89. VOICE OF LIGHTS

Instead I think, if I were to remember my life in detail, I would become even worse. Paralyzed by my terrible actions. I should not like to remember all those I have failed.

Days passed. Navani barely noticed.

For the first time in her life, she let go completely. No worries about Dalinar or Jasnah. No worries about the tower. No thoughts about the million other things she should be doing.

This was what she should be doing.

Or so she allowed herself to believe. She let herself be free. In her little room of a laboratory, everything fit together. She’d met scholars who claimed they needed chaos to function. Perhaps that was true for some, but in her experience, good science wasn’t about sloppy inspiration. It was about meticulous incrementalization.

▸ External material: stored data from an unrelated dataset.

-- ==== Sys2Proof/Machine/Core.lean ====
section
/-! DEFINITION. The machine that the host runs. -/

def Sys2Proof.core : Host.Core :=
  { State := Sys2Proof.Machine.State, Fault := Sys2Proof.Machine.Fault, Refusal := Sys2Proof.Machine.Refusal,
    step := Sys2Proof.Machine.step, reset := Sys2Proof.Machine.State.reset }
end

With no distractions, she was able to draw up precise experiments—charts, careful measurements, lines. Science was all about lines, about imposing order on chaos. Navani reveled in her careful preparations, without anyone to tease her for keeping her charts so neat or for refusing to skip any steps.

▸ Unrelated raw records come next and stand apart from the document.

/-- BIND adds a chip to a runner's chip set and to the chip map, then takes the chip's entry out of the Park List and
replays its crossings in point order; DISCARD drops an entry; the refusals of BIND are RANGE, UNKNOWN, FULL and
DUPLICATE, those of DISCARD RANGE and UNKNOWN (R130, R131, R132, R133). The chip map in rising order is the model's form
of the set (log entry 18). -/
def Obligations.BindAndDiscard : Prop :=
  (∀ (s : State) (l : Side) (tag : Byte) (chip : Word32) (bib : Half), s.mayEdit l →
    let t := s.hearControl l
    (chip = 0 ∨ bib = 0 → exec (.bind l tag chip bib) s = .next (t.respond l tag .range .nothing)) ∧
    (chip ≠ 0 → bib ≠ 0 → s.runner bib = none →
      exec (.bind l tag chip bib) s = .next (t.respond l tag .unknown .nothing)) ∧
    (∀ r, chip ≠ 0 → bib ≠ 0 → s.runner bib = some r →
      let u : State := { t with registry := { s.registry with
        runners := s.registry.runners.map fun x => if x.bib = bib then { r with chips := r.chips ++ [chip] } else x
        chipMap := insertChip chip bib s.registry.chipMap } }
      (2 ≤ r.chips.length → exec (.bind l tag chip bib) s = .next (t.respond l tag .full .nothing)) ∧
      (r.chips.length < 2 → (s.bibOf chip).isSome = true →
        exec (.bind l tag chip bib) s = .next (t.respond l tag .duplicate .nothing)) ∧
      (r.chips.length < 2 → s.bibOf chip = none → (∀ e ∈ s.park, e.chip ≠ chip) →
        exec (.bind l tag chip bib) s = .next (u.respond l tag .ok .nothing)) ∧
      (r.chips.length < 2 → s.bibOf chip = none → ∀ e, (s.park.find? fun y => y.chip == chip) = some e →
        exec (.bind l tag chip bib) s = .next ((({ u with park := s.park.filter fun y => y.chip != chip }).replay
          e).respond l tag .ok .nothing)))) ∧
  (∀ (s : State) (e : ParkEntry), s.replay e = (List.finRange 10).foldl (fun u p =>
    match e.crossings[p] with
    | none => u
    | some x => u.takeCrossing
      { chip := e.chip, point := p, source := x.source, time := x.time, estimated := x.estimated } true) s) ∧
  (∀ (s : State) (l : Side) (tag : Byte) (chip : Word32), s.mayEdit l →
    let t := s.hearControl l
    (chip = 0 → exec (.discard l tag chip) s = .next (t.respond l tag .range .nothing)) ∧
    (chip ≠ 0 → (∀ e ∈ s.park, e.chip ≠ chip) →
      exec (.discard l tag chip) s = .next (t.respond l tag .unknown .nothing)) ∧
    (chip ≠ 0 → (∃ e ∈ s.park, e.chip = chip) →
      exec (.discard l tag chip) s = .next (({ t with park := s.park.filter fun e => e.chip != chip }).respond l tag .ok
        .nothing)))

/-! ## Tallies, the Settings Store and RESTART -/

/-- SET TALLY replaces a tally with its value at 0; FREEZE freezes the unit or replaces its trigger set; THAW thaws it
and CLEAR TALLIES zeroes the values; an argument out of range is refused with RANGE (R176, R179). The qualifier set kept
in rising order and the trigger set kept in the order of the table of R168 are the model's form of them (log entry
18). -/
def Obligations.TallyCommands : Prop :=
  ∀ (s : State) (l : Side) (tag : Byte), s.inCharge l →
    let t := s.hearControl l
    (∀ (tally cls : Byte) (qualifiers : List Byte) (limit : Option Word32) (stop : Bool) (i : Fin 8) (c : TallyClass),
      tally.toNat = i.val → TallyClass.all[cls.toNat]? = some c →
      (∀ q ∈ qualifiers, q.toNat < c.qualifierCount) → limit ≠ some 0 →
      ∃ set : List Nat, (∀ n, n ∈ set ↔ ∃ q ∈ qualifiers, q.toNat = n) ∧ set.Pairwise (· < ·) ∧
        exec (.setTally l tag tally cls qualifiers limit stop) s = .next (({ t with tally := { s.tally with
          tallies := s.tally.tallies.set i { cls := c, qualifiers := set, limit, stop, value := 0 } } }).respond l tag .ok
          .nothing)) ∧
    (∀ (tally cls : Byte) (qualifiers : List Byte) (limit : Option Word32) (stop : Bool),
      (7 < tally.toNat ∨ 18 < cls.toNat ∨ limit = some 0 ∨
        ∃ c, TallyClass.all[cls.toNat]? = some c ∧ ∃ q ∈ qualifiers, c.qualifierCount ≤ q.toNat) →
      exec (.setTally l tag tally cls qualifiers limit stop) s = .next (t.respond l tag .range .nothing)) ∧
    (exec (.freeze l tag none) s =
      .next (({ t with tally := { s.tally with frozen := true } }).respond l tag .ok .nothing)) ∧
    (∀ conds : List Byte, (∀ b ∈ conds, 1 ≤ b.toNat ∧ b.toNat ≤ 18) →
      ∃ triggers : CondSet, (∀ c, c ∈ triggers ↔ ∃ b ∈ conds, Condition.all[b.toNat - 1]? = some c) ∧
        List.Sublist triggers Condition.all ∧
        exec (.freeze l tag (some conds)) s =
          .next (({ t with tally := { s.tally with triggers := triggers } }).respond l tag .ok .nothing)) ∧
    (∀ conds : List Byte, (∃ b ∈ conds, b.toNat = 0 ∨ 18 < b.toNat) →
      exec (.freeze l tag (some conds)) s = .next (t.respond l tag .range .nothing)) ∧
    (exec (.thaw l tag) s =
      .next (({ t with tally := { s.tally with frozen := false } }).respond l tag .ok .nothing)) ∧
    (∃ tallies : Vector Tally 8, (∀ i : Fin 8, tallies[i] = { s.tally.tallies[i] with value := 0 }) ∧
      exec (.clearTallies l tag) s =
        .next (({ t with tally := { s.tally with tallies := tallies } }).respond l tag .ok .nothing))

/-- One tally event: a frozen unit counts nothing; otherwise every tally of its class that takes its qualifier rises by
1 and wraps; TALLY_LIMIT is raised when one reaches its limit, and the unit then freezes when one that did has its stop
flag; several events are counted one after another (R177, R178). Raising a condition adds it to both pending sets, or to
that of the one link it is raised to, and freezes the unit when it is a trigger (R168, R179). -/
def Obligations.EventsAndConditionsAreMarked : Prop :=
  (∀ (s : State) (c : TallyClass) (q : Nat), s.tally.frozen = true → s.count c q = s) ∧
  (∀ (s : State) (c : TallyClass) (q : Nat) (tallies : Vector Tally 8), s.tally.frozen = false → c ≠ .none →
    let hit := fun i : Fin 8 => s.tally.tallies[i].cls = c ∧
      (s.tally.tallies[i].qualifiers = [] ∨ q ∈ s.tally.tallies[i].qualifiers)
    let reached := fun i : Fin 8 => hit i ∧ s.tally.tallies[i].limit = some (s.tally.tallies[i].value + 1)
    (∀ i : Fin 8, (hit i → tallies[i] = { s.tally.tallies[i] with value := s.tally.tallies[i].value + 1 }) ∧
      (¬ hit i → tallies[i] = s.tally.tallies[i])) →
    let counted : State := { s with tally := { s.tally with tallies := tallies } }
    let raised := counted.raise .tallyLimit
    ((∀ i, ¬ reached i) → s.count c q = counted) ∧
    ((∃ i, reached i) → (∀ i, reached i → s.tally.tallies[i].stop = false) → s.count c q = raised) ∧
    ((∃ i, reached i ∧ s.tally.tallies[i].stop = true) →
      s.count c q = { raised with tally := { raised.tally with frozen := true } })) ∧
  (∀ (s : State) (c : Condition), ∃ a b : CondSet,
    (∀ d, d ∈ a ↔ d = c ∨ d ∈ s.control.linkA.pending) ∧ (∀ d, d ∈ b ↔ d = c ∨ d ∈ s.control.linkB.pending) ∧
    s.raise c = { s with
      control := { s.control with
        linkA := { s.control.linkA with pending := a }, linkB := { s.control.linkB with pending := b } }
      tally := { s.tally with frozen := s.tally.frozen || s.tally.triggers.contains c } }) ∧
  (∀ (s : State) (c : Condition),
    (∃ a : CondSet, (∀ d, d ∈ a ↔ d = c ∨ d ∈ s.control.linkA.pending) ∧ s.raiseTo .a c = { s with
      control := { s.control with linkA := { s.control.linkA with pending := a } }
      tally := { s.tally with frozen := s.tally.frozen || s.tally.triggers.contains c } }) ∧
    (∃ b : CondSet, (∀ d, d ∈ b ↔ d = c ∨ d ∈ s.control.linkB.pending) ∧ s.raiseTo .b c = { s with
      control := { s.control with linkB := { s.control.linkB with pending := b } }
      tally := { s.tally with frozen := s.tally.frozen || s.tally.triggers.contains c } }) ∧
    s.raiseIf true c = s.raise c ∧ s.raiseIf false c = s) ∧
  (∀ (s : State) (c : TallyClass) (q n : Nat), s.countTimes c q n = (fun t : State => t.count c q)^[n] s)

/-- STORE takes a snapshot of the working settings, clears the mark and begins to erase, unless a STORE runs; the erase
empties the image, the write gives it the snapshot, sets the mark and raises STORE_DONE (R183). RESTART is answered and
its station reset is then due (R185). -/
def Obligations.StoreCycleAndRestart : Prop :=
  (∀ (s : State) (l : Side) (tag : Byte), s.inCharge l →
    let t := s.hearControl l
    (s.store.state = .idle → ∃ w : Settings, w.course = s.registry.course ∧ w.ports = s.registry.ports ∧
      w.limits = s.registry.limits ∧ (∀ k : ScreenNo, w.profiles[k] = s.screens[k].profile) ∧
      exec (.store l tag) s = .next (({ t with store := { s.store with
        snapshot := some w, state := .erasing, valid := false } }).respond l tag .ok .nothing)) ∧
    (s.store.state ≠ .idle → exec (.store l tag) s = .next (t.respond l tag .busy .nothing)) ∧
    (exec (.restart l tag) s = .next (({ t with restartDue := true }).respond l tag .ok .nothing))) ∧
  (∀ s : State, s.store.state = .erasing →
    exec .eraseCompletion s = .next { s with store := { s.store with image := none, state := .writing } }) ∧
  (∀ (s : State) (w : Settings), s.store.state = .writing → s.store.snapshot = some w →
    exec .writeCompletion s = .next ({ s with
      store := { image := some w, valid := true, state := .idle, snapshot := none } }.raise .storeDone))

Sometimes Raboniel visited and joined in the research, writing her own musings alongside Navani’s in their notebook. Two opposing forces in harmony, focused on a single goal.

Raboniel gave her the strange black sand, explaining the difference between static and kinetic Investiture. Navani observed and measured, learning for herself. The sand slowly turned white when exposed to Stormlight or Voidlight. However, if a fabrial was using the Light, the sand changed faster.

You could wet the sand to reset it to black, though it had to be dry again before it could turn white. It was a useful way to measure how much Light a given fabrial was using. She noticed that it also changed colors in the presence of spren. This was a slow change too, but she could measure it.

Anything you could measure was useful to science. But for these few blessed days, it seemed like time was not properly measurable—for hours passed like minutes. And Navani, despite the circumstances, found herself loving the experience.

*   *   *

“I don’t know exactly where the sand comes from,” Raboniel said, settled on her stool beside the wall, flipping through Navani’s latest set of charts. “Offworld somewhere.”

“Offworld?” Navani asked, looking up from the fabrial she’d been housing. “As in … another … planet?”

Raboniel hummed absently. A confirmation? Navani felt she could tell what this rhythm meant.

“I wanted to go, for years,” Raboniel said. “Visit the place myself. Unfortunately, I learned it wasn’t possible. I’m trapped in this system, my soul bound to Braize—you call it Damnation—a planet farther out in orbit around the sun.”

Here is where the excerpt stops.